These vibrant murals, which grace the walls of businesses in various parts of the city, are definitely worth the time it takes to drive around and see. The charming artist known as Gonzo247 is regarded as the unofficial curator of Houston’s street art. One of the most well-known street artists in the area, he painted the large “Houston is Inspired” painting at the intersection of Travis and Preston Streets as well as the more compact “Houston” artwork at the intersection of Leeland and St. Emanuel Streets.


Off Leeland Street at Chartres Street and St. Emanuel Street, this latter region is also home to a significant concentration of stunning installations that adorn the walls of various one- and two-story buildings. But artwork may be seen on a variety of sized walls all across the city.


11. Houston Holocaust Memorial

Visit the Holocaust Museum for a sombre reminder of how a man can inflict unimaginable cruelty on another human being. Since it was opened in 1996, the museum has been recounting the tale of the Holocaust during World War II.


The museum reopened in 2019 following an enormous $30 million expansion. The Holocaust Museum Houston is now 57,000 square feet in size, which is twice as big as it once was. It has a café, an outdoor amphitheatre with 175 seats, and a theatre with 187 seats.


Four galleries are skillfully designed with fascinating and thought-provoking exhibits and interesting stories from survivors. The museum houses an authentic railway that was used to carry victims as well as a Dutch fishing boat that was used to transport fugitives. Two more galleries host a steady stream of transient exhibitions.

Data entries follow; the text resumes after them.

/-- A password is 8 to 32 printable characters (R461). -/
def passwordValid (p : List Byte) : Bool :=
  8 ≤ p.length && p.length ≤ 32 && p.all (fun b => 0x20 ≤ b.toNat && b.toNat ≤ 0x7E)

/-- SETPW (R461): a fresh random salt; the salt's bytes are free values. -/
def execSafeSetpw (s : State) :=
  s.runOn (·.safeCommand 3 (fun m r =>
    if !m.editMode then m.safeAnswer r.seq 3 0 0 m.il.logSeq
    else if !passwordValid r.newPw then m.safeAnswer r.seq 7 0 0 m.il.logSeq
    else
      let salt := m.safeData 16
      let m := salt.2
      let m := m.setIl { m.il with salt := salt.1, hash := pwHash salt.1 r.newPw }
      let m := m.logChange r.user 2 (1 <<< 20)
      m.safeAnswer r.seq 0 0 0 m.il.logSeq))

/-- SAFE_UNKNOWN_COMMAND (R460). -/
def execSafeUnknownCommand (s : State) :=
  s.runOn (fun m => match m.il.req with
    | none => m
    | some r =>
      if 1 ≤ r.cmd ∧ r.cmd ≤ 3 then m
      else m.safeAnswer r.seq (if m.il.locked then 2 else 8) 0 0 m.il.logSeq)

/-- EDIT_LOCK_EXPIRY (R461). -/
def execEditLockExpiry (s : State) :=
  s.runOn (fun m => if m.il.locked then m.setIl { m.il with locked := false } else m)

/-! ### The mirror (R465) -/

/-- Bits of a list of conditions, the first in bit 0. -/
def bitsOf (l : List Bool) : Nat := l.foldr (fun b n => 2 * n + if b then 1 else 0) 0

/-- The instances that await a reset (R465): manual restart, every source at release, not released. -/
def Il.waitsReset (x : Il) (i : Nat) : Bool :=
  fbEn x.image i && fbKind x.image i != 2 && !fbAuto x.image i && x.fbOk i && !(x.fb i).rel

/-- The whole mirror, rewritten as one update (R465). -/
def Module.safeMirror (m : Module) : Module :=
  let x := m.il
  let r16 (f : Nat → Bool) : Nat := bitsOf ((List.range 16).map f)
  let r4 (f : Nat → Bool) : Nat := bitsOf ((List.range 4).map (fun j => f (j + 1)))
  let secs := if x.locked then 900 - min 900 ((m.now - x.lockAt) / 500000000) else 0
  let m := m.wn R.SAFE_STAT (bitsOf [!x.stoRel, !m.gate.enA, !m.gate.enB, (List.range 16).any (fun i => (x.fb i).stop1),
    x.stopSig, !x.image.isEmpty, !x.image.isEmpty && !x.normal, x.lockout])
  let m := m.wn R.SAFE_SI (r16 (fun n => siEn x.image n && x.pair n == 1) + r16 (fun n => x.pair n == 3) <<< 16)
  let m := m.wn R.SAFE_FB (r16 (fun i => (x.fb i).rel) + r16 x.waitsReset <<< 16)
  let m := m.wn R.SAFE_MUTE (r16 (fun i => (x.fb i).muting))
  let m := m.wn R.SAFE_OUT (r4 (fun j => (x.out j).on) + r4 (fun j => (x.out j).edmFlt) <<< 4
    + r4 (fun j => (x.out j).outFlt) <<< 8 + r4 (fun j => x.edm.contains j) <<< 12 + if x.stoRel then 1 <<< 16 else 0)
  let m := m.wn R.SAFE_TK (r16 (fun c => (x.token c).st == 2) + r16 (fun c => (x.token c).st == 3) <<< 16)
  let m := m.wn R.SAFE_TK_CODE ((List.range 16).foldl (fun v c => v + (x.token c).code <<< (4 * c)) 0)
  let m := m.wn R.SAFE_CFG_CRC (imgCrc x.image)
  let m := m.wn R.SAFE_CFG_SEQ x.logSeq
  m.wn R.SAFE_PW (secs + (min 5 x.fails) <<< 16 + if x.hash.isEmpty then 0 else 1 <<< 20)

/-- SAFE_MIRROR_REFRESH (R465). -/
def execSafeMirrorRefresh (s : State) := s.runOn (·.safeMirror)

end Sys2Proof.Machine
end

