/-- What ride-through decides acts (R335, R343, R347): a trip, or an islanding detection. In a period that has tripped by R327
its sources are staged too, and control does not change (R344). -/
def act (t : Time) (tripped : Bool) (r : RtState × Option Nat × Option Nat) (g : GcState) : Lib GcState := do
  let was := g.rt
  let g := { g with rt := r.1 }
  match r.2.1 with
  | some c => do
    evt (if c = 0x23 then FS.ISL_TRIP else FS.RT_TRIP) c
    pure (toFault t c g)
  | none =>
    let g := if was.active && !r.1.active || was.active && was.bands.any (· != 0) && r.1.bands.all (· == 0) then
        { g with recover := true } else g
    match r.2.2 with
    | none => pure g
    | some c =>
      if (g.n 0xE4).testBit 4 && g.vloc && !g.forming then
        if tripped then pure g
        else do
          evt FS.GC_ISLAND c
          let f := if (g.n 0xE4).testBit 5 then 3 else 2
          pure { g with form := f, formNew := true, rt := { g.rt with island := true } }
      else do
        evt FS.ISL_TRIP c
        pure (toFault t c g)

/-- GC_RT_STATE goes out in every block in which its word differs from the last one committed (R335). -/
def rtWord (g : GcState) : Lib GcState := do
  let w := flag 0 g.rt.active + flag 1 (g.forming || g.rt.island)
  if w = g.rt.sent then pure g
  else do
    evt FS.GC_RT_STATE w
    pure { g with rt := { g.rt with sent := w } }

/-- The scan of the instance's GC_MPPT is under way (R321). -/
def scanning (c : GcInst) : Lib Bool := do
  let o ← other (fun s => match s with
    | .mppt x => if x.inst = c.vref.toNat then some x.scan.isSome else none
    | _ => none)
  pure (o.getD false)

/-- The references of a running or stopping block, and the frame they stand in: angle, rate, voltage. -/
def references (c : GcInst) (t : Time) (i : Ride.In) (coast : Bool) (loc : Option (Word × Word)) (s : Sync) (vdc vref p q : Word)
    (g : GcState) : Lib (GcState × Refs) := do
  if g.forming then formRefs c t loc s p q g
  else if g.st = 4 then do
    let r ← (if g.rt.active && (g.rt.bands.any (· != 0) || g.rt.jump) then do
        let r ← rideRefs c coast s g
        let _ ← track (c.lu + 9) r.d 0
        -- the value from which P* ramps once the lists are in their normal bands (R336)
        pure (if coast then g else { g with pRef := mulV (mulV (ratio 3 2) s.d) r.d }, r)
      else follow c t vdc vref s.d g)
    let r2 ← drift c t i r.1 r.2
    pure (r.1, r2)
  else pure (g, ⟨0, 0, 0, 0, false⟩)

/-- STOPPING (R324): the references ramp to 0 at STOP_RAMP. -/
def stopRefs (t : Time) (g : GcState) : Refs :=
  let d := mulV (mulV (g.p 0x6C) (Ride.iNom (g.p 0x18) (g.p 0x14))) t.T
  let m := hypot g.idRef g.iqRef
  let k := if le m d then 0 else divV (subV m d) m
  ⟨mulV g.idRef k, mulV g.iqRef k, 0, 0, false⟩
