-- ==== Sys2Proof/Machine/Nvm.lean ====
section
/-! DEFINITION. Nvm.lean: erasing, programming, checking and activating NOR banks, and the key slots (R508 to R511). -/

namespace Sys2Proof.Machine

/-- A bank is locked (R510): it is active, or the active or the armed copy was loaded from it. -/
def Module.bankLocked (m : Module) (b : Nat) : Bool :=
  m.activeBank == b
    || (match m.activeCopy with
        | some c => SMap.getD 0 m.eng.bankOf c == b
        | none => false)
    || (m.flag R.TTB_STAT F.TTB_STAT_ARMED && m.eng.armedBank == b)

/-- LOCK0 and LOCK1 show the locks. -/
def Module.showLocks (m : Module) : Module :=
  let m := m.setFlag R.NVM_STAT F.NVM_STAT_LOCK0 (m.bankLocked 0)
  m.setFlag R.NVM_STAT F.NVM_STAT_LOCK1 (m.bankLocked 1)

/-- ACTIVE, KEYS, REVOKED and the locks as the boot record and OTP give them (R519). -/
def Module.nvmLoad (m : Module) : Module :=
  let m := m.wf R.NVM_STAT F.NVM_STAT_ACTIVE m.nvm.bootBank
  let m := m.wf R.NVM_STAT F.NVM_STAT_KEYS m.nvm.enrolled
  (m.wf R.NVM_STAT F.NVM_STAT_REVOKED m.nvm.revoked).showLocks

/-- NVM_CMD.GO (R509): the command runs until NVM_COMMAND_DONE. -/
def Module.goNvm (m : Module) : Module :=
  if m.nvm.running.isSome then m
  else
    let m := m.setFlag R.NVM_STAT F.NVM_STAT_BUSY true
    { m with nvm := { m.nvm with running := some (m.rn R.NVM_CMD) } }

/-- Sectors of a bank, and their size. -/
abbrev nvmSectors : Nat := 512
abbrev nvmSector : Nat := 0x10000

/-- Spare sectors of a bank in use (R519). -/
def spareField (b : Nat) : Field := if b = 0 then F.NVM_SPARE_BANK0 else F.NVM_SPARE_BANK1

/-- Erase a sector (R509, R510): its bytes read as bytes nothing has written. -/
def Module.eraseBytes (m : Module) (b a : Nat) : Module :=
  let lo := norBase b + nvmSector * a
  { m with mem := m.mem.filter (fun p => ¬(lo ≤ p.1 ∧ p.1 < lo + nvmSector)) }

/-- ERASE (R509, R510), with its RESULT: a sector at 100,000 erases is remapped to a spare, which takes the erase. -/
def Module.nvmErase (m : Module) (b a : Nat) : Module × Nat :=
  if m.bankLocked b then (m, 1)
  else if nvmSectors ≤ a then (m, 2)
  else
    let k := 512 * b + a
    let n := SMap.getD 0 m.nvm.erases k
    let used := m.rf R.NVM_SPARE (spareField b)
    if n < 100000 then
      (({ m with nvm := { m.nvm with erases := SMap.setD 0 m.nvm.erases k (n + 1) } } : Module).eraseBytes b a, 0)
    else if 32 ≤ used then (m.raiseFree FS.NVM_SPARE_OUT .none, 8)
    else
      let m := m.wf R.NVM_SPARE (spareField b) (used + 1)
      (({ m with nvm := { m.nvm with erases := SMap.setD 0 m.nvm.erases k 1 } } : Module).eraseBytes b a, 0)

/-- PROGRAM (R509): a page from the buffer at BAR2 0x018C_0000, then the read-back. -/
def Module.nvmProgram (m : Module) (b a : Nat) (readBack : Bool) : Module × Nat :=
  if m.bankLocked b then (m, 1)
  else
    let m := m.setBytes (norBase b + 256 * a) (m.mbytes 0x018C0000 256)
    (m, if readBack then 0 else 3)

/-- CHECK (R509): the directory's CRC, then R146 steps 1 to 5 for every image. -/
def Module.bankOk (m : Module) (b : Nat) : Bool :=
  m.dirCrcOk b && (List.range 512).all (fun t => match m.dirEntry b t with
    | some (a, n) => m.imageVerified a n
    | none => true)

/-- ACTIVATE (R509): CHECK, then the boot record names the bank. -/
def Module.nvmActivate (m : Module) (b : Nat) : Module × Nat :=
  if !m.bankOk b then (m, 4)
  else (({ m with nvm := { m.nvm with bootBank := b } } : Module).wf R.NVM_STAT F.NVM_STAT_ACTIVE b, 0)

/-- The authorisation in the page buffer verifies (R511): SYS_UID and buffer bytes 0 to 63, under an enrolled key that is
not revoked; slot, code and reserved bytes as they must be. -/
def Module.authorised (m : Module) (code slot : Nat) : Bool :=
  let b := m.mbytes 0x018C0000 128
  let msg := leBytes 8 (m.rn R.SYS_UID) ++ b.take 64
  let sig := b.drop 64
  (b.getD 32 0).toNat == slot && (b.getD 33 0).toNat == code
    && (b.take 64).drop 34 == List.replicate 30 0
    && (code != 6 || b.take 32 == List.replicate 32 0)
    && (List.range 4).any (fun k => match m.slotKey k with
        | some key => Config.ed25519 key msg sig
        | none => false)

/-- Slots enrolled and not revoked. -/
def Module.liveKeys (m : Module) : Nat := ((List.range 4).filter (fun k => (m.slotKey k).isSome)).length

/-- ENROL and REVOKE (R511). -/
def Module.nvmKey (m : Module) (code slot : Nat) : Module × Nat :=
  if m.mode ≠ 3 then (m, 5)
  else if !m.authorised code slot then (m, 6)
  else if code = 5 then
    if slot = 0 ∨ m.nvm.enrolled.testBit slot then (m, 7)
    else (({ m with nvm := { m.nvm with keys := SMap.setD [] m.nvm.keys slot (m.mbytes 0x018C0000 32),
                                        enrolled := m.nvm.enrolled ||| 2 ^ slot } } : Module), 0)
  else if (m.slotKey slot).isNone ∨ m.liveKeys ≤ 1 then (m, 7)
  else (({ m with nvm := { m.nvm with revoked := m.nvm.revoked ||| 2 ^ slot } } : Module), 0)

/-- A command with its RESULT; for a code that R509 does not list the spec states none. -/
def Module.nvmRun (m : Module) (w : Nat) (readBack : Bool) : Module × Nat :=
  let b := bitsN w 20 20
  let a := bitsN w 16 0
  match bitsN w 27 24 with
  | 1 => m.nvmErase b a
  | 2 => m.nvmProgram b a readBack
  | 3 => (m, if m.bankOk b then 0 else 4)
  | 4 => m.nvmActivate b
  | 5 => m.nvmKey 5 (a % 4)
  | 6 => m.nvmKey 6 (a % 4)
  | _ => (m.free.2, m.free.1.toNat % 256)

/-- NVM_COMMAND_DONE (R509): the command's effect, RESULT, and NVM_FAIL where RESULT is not 0x00 (R517). `readBack`: what
PROGRAM read back agrees. -/
def Module.nvmDone (m : Module) (readBack : Bool) : Module :=
  match m.nvm.running with
  | none => m
  | some w =>
    let r := m.nvmRun w readBack
    let m := { r.1 with nvm := { r.1.nvm with running := none } }
    let m := m.wf R.NVM_STAT F.NVM_STAT_KEYS m.nvm.enrolled
    let m := m.wf R.NVM_STAT F.NVM_STAT_REVOKED m.nvm.revoked
    let m := (m.wf R.NVM_STAT F.NVM_STAT_RESULT r.2).setFlag R.NVM_STAT F.NVM_STAT_BUSY false
    let m := (m.setFlag R.NVM_CMD F.NVM_CMD_GO false).showLocks
    if r.2 = 0 then m else m.raiseFree FS.NVM_FAIL .none
def execNvmCommandDone (readBack : Bool) (s : State) := s.runOn (·.nvmDone readBack)

end Sys2Proof.Machine
end

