-- ==== Sys2Proof/Machine/Dispatch.lean ====
section
/-! DEFINITION. Dispatch.lean: one arm per command, each a direct call of that command's meaning. -/

namespace Sys2Proof.Machine
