/-- KEEPER_COLD_START, TAMPER_INPUT_ACCEPT, KEEPER_RECORD_WRITE, RTC_WRITE, DARKNESS_SEQUENCE and PULSE_INPUT_ACCEPT: The record goes to the slot that is not the newest, with a closing CRC. The module sets the RTC only with a valid time of day of source 2, 3 or 4, and the first setting after darkness closes the interval. The darkness sequence ends bursts, writes the record and stops the Keeper; a cold start loads the newest valid slot or shows NOREC. A tamper edge of the configured kind writes an entry and is due a report. A contact edge of the configured kind counts, a wiring fault stops counting. (R435, R436, R468, R476, R477, R478, R479, R480) -/
def Obligations.KeeperClockRecordTamperAndPulses : Prop :=
  ∀ s : State,
    let k := s.mod.keep
    let seq := k.slotSeq + 1
    let recorded (m : Module) : Prop := m.mn (keepSlot seq) 4 = seq % 2 ^ 32 ∧ m.keep.slotSeq = seq
      ∧ m.mn (keepSlot seq + keepLen) 4 = crc32c (m.mbytes (keepSlot seq) keepLen)
      ∧ (∀ n : Fin 8, m.mn (keepSlot seq + 36 + 4 * (23 + n)) 4 = s.mod.rn (R.KEEP_PI_CNT n) % 2 ^ 32)
      ∧ (∀ a, a < keepSlot seq ∨ keepSlot seq + keepLen + 4 ≤ a → m.mb a = s.mod.mb a)
    let entry (src : Nat) (n : Nat) (m : Module) : Prop := m.rn R.KEEP_TMP_CNT = n ∧ m.keep.tampered = true
      ∧ (let e := SMap.getD [] m.keep.tampers (n % 32)
         e.length = 16 ∧ imgN e 8 1 = src ∧ imgN e 9 1 / 2 % 2 = (if m.rtcValid then 1 else 0) ∧ imgN e 9 1 < 4
           ∧ imgN e 10 2 = 0 ∧ imgN e 12 4 = n)
    let cnt := (s.mod.rn R.KEEP_TMP_CNT + 1) % 2 ^ 32
    ((k.stopped = true ∨ s.mod.sys.vmainValid = false) → exec .keeperRecordWrite s = .next s)
    ∧ (k.stopped = false → s.mod.sys.vmainValid = true → Leads .keeperRecordWrite s (fun m => recorded m
        ∧ m = { s.mod with mem := m.mem, keep := { k with slotSeq := seq }, eng := { s.mod.eng with failing := m.eng.failing } }))
    ∧ (s.mod.rtcWritable = false → exec .rtcWrite s = .next s)
    ∧ (s.mod.rtcWritable = true → k.darkPending = false → Leads .rtcWrite s (fun m =>
        m.rn R.KEEP_RTC = s.mod.todRtc % 2 ^ 64 ∧ m.rtc = s.mod.todRtc % 2 ^ 63 ∧ m.rtcValid = true
        ∧ (∀ a, a ≠ R.KEEP_RTC → a ≠ R.KEEP_STAT → m.rd a = s.mod.rd a) ∧ m = { s.mod with regs := m.regs, keep := m.keep }))
    ∧ (s.mod.rtcWritable = true → k.darkPending = true → Leads .rtcWrite s (fun m => m.rtc = s.mod.todRtc % 2 ^ 63
        ∧ m.rtcValid = true ∧ m.rn R.KEEP_DARK_END = (s.mod.todRtc - s.mod.rtc) % 2 ^ 64 ∧ entry 0x20 cnt m
        ∧ m.keep.darkPending = false ∧ m.keep.due = k.due ++ [(FS.KEEP_DARK, none)]))
    ∧ (k.stopped = true → exec .darknessSequence s = .next s)
    ∧ (k.stopped = false → Leads .darknessSequence s (fun m => m.keep.stopped = true ∧ m.keep.burst = none ∧ m.keep.queue = []
        ∧ m.rn R.KEEP_DARK_START = s.mod.rtc ∧ m.keep.darkValid = s.mod.rtcValid ∧ recorded m
        ∧ m.flag R.KEEP_STAT F.KEEP_STAT_PWR = false ∧ m.flag R.KEEP_STAT F.KEEP_STAT_WAKE = false
        ∧ (∀ b, k.burst = some b → m.rf R.KEEP_BURST F.KEEP_BURST_END = 2)
        ∧ m.sys = { s.mod.sys with power := if s.mod.sys.power = .watch then .dark else s.mod.sys.power }))
    ∧ (k.stopped = false → exec .keeperColdStart s = .next s)
    ∧ (k.stopped = true → Leads .keeperColdStart s (fun m => m.keep.stopped = false ∧ m.rtc = 0 ∧ m.rtcValid = false
        ∧ m.keep.darkPending = true ∧ m.keep.queue.all (fun r => decide (7 ≤ r.who)) = true ∧ m.keep.burst = none
        ∧ (s.mod.keepNewest = none → m.flag R.KEEP_STAT F.KEEP_STAT_NOREC = true ∧ (∀ n : Fin 8, m.rn (R.KEEP_PI_CNT n) = 0)
            ∧ m.rn R.KEEP_CFG = 0x168 ∧ m.rn R.KEEP_LAMP = 5 ∧ m.rn R.KEEP_TMP_CFG = 0x1111)
        ∧ (∀ i, s.mod.keepNewest = some i → m.flag R.KEEP_STAT F.KEEP_STAT_NOREC = false
            ∧ (∀ n : Fin 8, m.rn (R.KEEP_PI_CNT n) = s.mod.mn (keepSlot i + 36 + 4 * (23 + n)) 4
                ∧ m.flag (R.KEEP_PI_STAT n) F.KEEP_PI_STAT_DARK = true)
            ∧ (s.mod.mn (keepSlot i + 4) 4 / 2 % 2 = 0 → m.rn R.KEEP_DARK_START = 0))
        ∧ (s.mod.sys.power = .dark → m.sys.power = .watch) ∧ (∀ a, a < 0xE0000 ∨ 0xF0000 ≤ a → m.rd a = s.mod.rd a)))
    ∧ (∀ (n : Fin 4) (closed : Bool),
        let cfg := s.mod.rn R.KEEP_TMP_CFG
        let sees : Prop := cfg.testBit (4 * n + 3) = true ∧ cfg.testBit (4 * n + if closed then 1 else 0) = true
        (k.stopped = true ∨ ¬ sees → exec (.tamperInputAccept (.input n closed)) s = .next s)
        ∧ (k.stopped = false → sees → Leads (.tamperInputAccept (.input n closed)) s (fun m => entry n cnt m
            ∧ imgN (SMap.getD [] m.keep.tampers (cnt % 32)) 9 1 % 2 = (if closed then 0 else 1)
            ∧ m.keep.due = k.due ++ [(FS.KEEP_TAMPER, none)]
            ∧ (cfg.testBit (4 * n + 2) = false → m.keep.queue = k.queue)
            ∧ (cfg.testBit (4 * n + 2) = true → m.keep.queue.any (fun r => r.who == 3 + n) = true)
            ∧ (s.mod.sys.vmainValid = false → m.mem = s.mod.mem)
            ∧ (s.mod.sys.vmainValid = true → m.mn (keepSlot seq + keepLen) 4 = crc32c (m.mbytes (keepSlot seq) keepLen))
            ∧ ∀ a, a ≠ R.KEEP_TMP_CNT → m.rd a = s.mod.rd a)))
    ∧ (∀ (n : Fin 4) (pn : BitVec 32), (k.stopped = true ∨ s.mod.flag (R.KEEP_KCMP_CFG n) F.KEEP_KCMP_CFG_EN = false) →
        exec (.tamperInputAccept (.comparator n pn)) s = .next ⟨{ s.mod with keep := { k with
          pn := SMap.setD 0 k.pn n pn.toInt } }, s.pending⟩)
    ∧ (∀ (n : Fin 4) (pn : BitVec 32) (above : Bool),
        (let half : Int := [0, 2500, 7500, 20000].getD (s.mod.rf (R.KEEP_KCMP_CFG n) F.KEEP_KCMP_CFG_HYS) 0
         if above then half < pn.toInt else pn.toInt < -half) → k.stopped = false → s.mod.flag (R.KEEP_KCMP_CFG n) F.KEEP_KCMP_CFG_EN = true →
        Leads (.tamperInputAccept (.comparator n pn)) s (fun m =>
          m.bit R.KEEP_KCMP_STAT (4 + n) = false ∧ m.keep.out.contains n.val = above
          ∧ m.bit R.KEEP_KCMP_STAT n = m.kcmpAsserted n
          ∧ (s.mod.flag (R.KEEP_KCMP_CFG n) F.KEEP_KCMP_CFG_WIN = false →
              m.bit R.KEEP_KCMP_STAT n = (above != s.mod.flag (R.KEEP_KCMP_CFG n) F.KEEP_KCMP_CFG_INV))))
    ∧ (∀ (n : Fin 8) (r : PiReading),
        let cfg (f : Field) : Bool := s.mod.flag (R.KEEP_PI_CFG n) f
        let stat (m : Module) (f : Field) : Bool := m.flag (R.KEEP_PI_STAT n) f
        let closed : Bool := r == .closed || r == .short
        let dirOf : Bool := n.val % 2 == 1 && s.mod.flag (R.KEEP_PI_CFG (n - 1)) F.KEEP_PI_CFG_DIR
        let paired : Bool := n.val % 2 == 0 && cfg F.KEEP_PI_CFG_DIR
        let up1 (i : Nat) : Nat := (s.mod.rn (R.KEEP_PI_CNT i) + 1) % 2 ^ 32
        ((k.stopped = true ∨ cfg F.KEEP_PI_CFG_EN = false) → exec (.pulseInputAccept n r) s = .next s)
        ∧ (k.stopped = false → cfg F.KEEP_PI_CFG_EN = true → cfg F.KEEP_PI_CFG_SUP = true → (r = .short ∨ r = .broken) →
            Leads (.pulseInputAccept n r) s (fun m => stat m F.KEEP_PI_STAT_SHORT = closed ∧ stat m F.KEEP_PI_STAT_OPEN = !closed
              ∧ stat m F.KEEP_PI_STAT_WFLT = true ∧ m.keep.rebase.contains n.val = true
              ∧ (s.mod.piFault n = false → m.keep.due = k.due ++ [(FS.MTR_PI_WIRE, some n.val)])
              ∧ ∀ a, a ≠ R.KEEP_PI_STAT n → m.rd a = s.mod.rd a))
        ∧ (k.stopped = false → cfg F.KEEP_PI_CFG_EN = true → (cfg F.KEEP_PI_CFG_SUP = false ∨ r = .closed ∨ r = .opened) →
            Leads (.pulseInputAccept n r) s (fun m => stat m F.KEEP_PI_STAT_LEVEL = closed ∧ stat m F.KEEP_PI_STAT_SHORT = false
              ∧ stat m F.KEEP_PI_STAT_OPEN = false ∧ m.keep.rebase.contains n.val = false
              ∧ (let edge : Bool := closed != stat s.mod F.KEEP_PI_STAT_LEVEL && closed != cfg F.KEEP_PI_CFG_EDGE
                    && !k.rebase.contains n.val
                 (edge = false ∨ dirOf = true → ∀ i : Fin 8, m.rd (R.KEEP_PI_CNT i) = s.mod.rd (R.KEEP_PI_CNT i))
                 ∧ (edge = true → dirOf = false → paired = false → m.rn (R.KEEP_PI_CNT n) = up1 n
                     ∧ ∀ i : Fin 8, i ≠ n → m.rd (R.KEEP_PI_CNT i) = s.mod.rd (R.KEEP_PI_CNT i))
                 ∧ (edge = true → paired = true → s.mod.piFault (n + 1) = false →
                     (if s.mod.flag (R.KEEP_PI_STAT (n + 1)) F.KEEP_PI_STAT_LEVEL = true then
                        m.rn (R.KEEP_PI_CNT (n + 1)) = up1 (n + 1) ∧ m.rd (R.KEEP_PI_CNT n) = s.mod.rd (R.KEEP_PI_CNT n)
                      else m.rn (R.KEEP_PI_CNT n) = up1 n
                        ∧ m.rd (R.KEEP_PI_CNT (n + 1)) = s.mod.rd (R.KEEP_PI_CNT (n + 1))))))))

Houston, Texas address: 5401 Caroline Street


Official website: hmh.org


12. Explore Buffalo Bayou Park by foot, bicycle, or canoe.

Buffalo Bayou Park is a stunning 160-acre green space that runs through the city and is centred on the Buffalo Bayou’s leisurely waters. In addition to numerous shady spots for relaxation, this urban park has miles of walking and bicycling routes, a dog park, and sculptures.


Rent a kayak, canoe, or stand-up paddleboard and enjoy a paddle along the bayou if you’re seeking for enjoyable activities in Houston, especially if you want to spend time outside. The park offers a variety of rentals and tours that last anywhere between one and three hours. Similar to that, outfitters in the city provide guided bike tours as well.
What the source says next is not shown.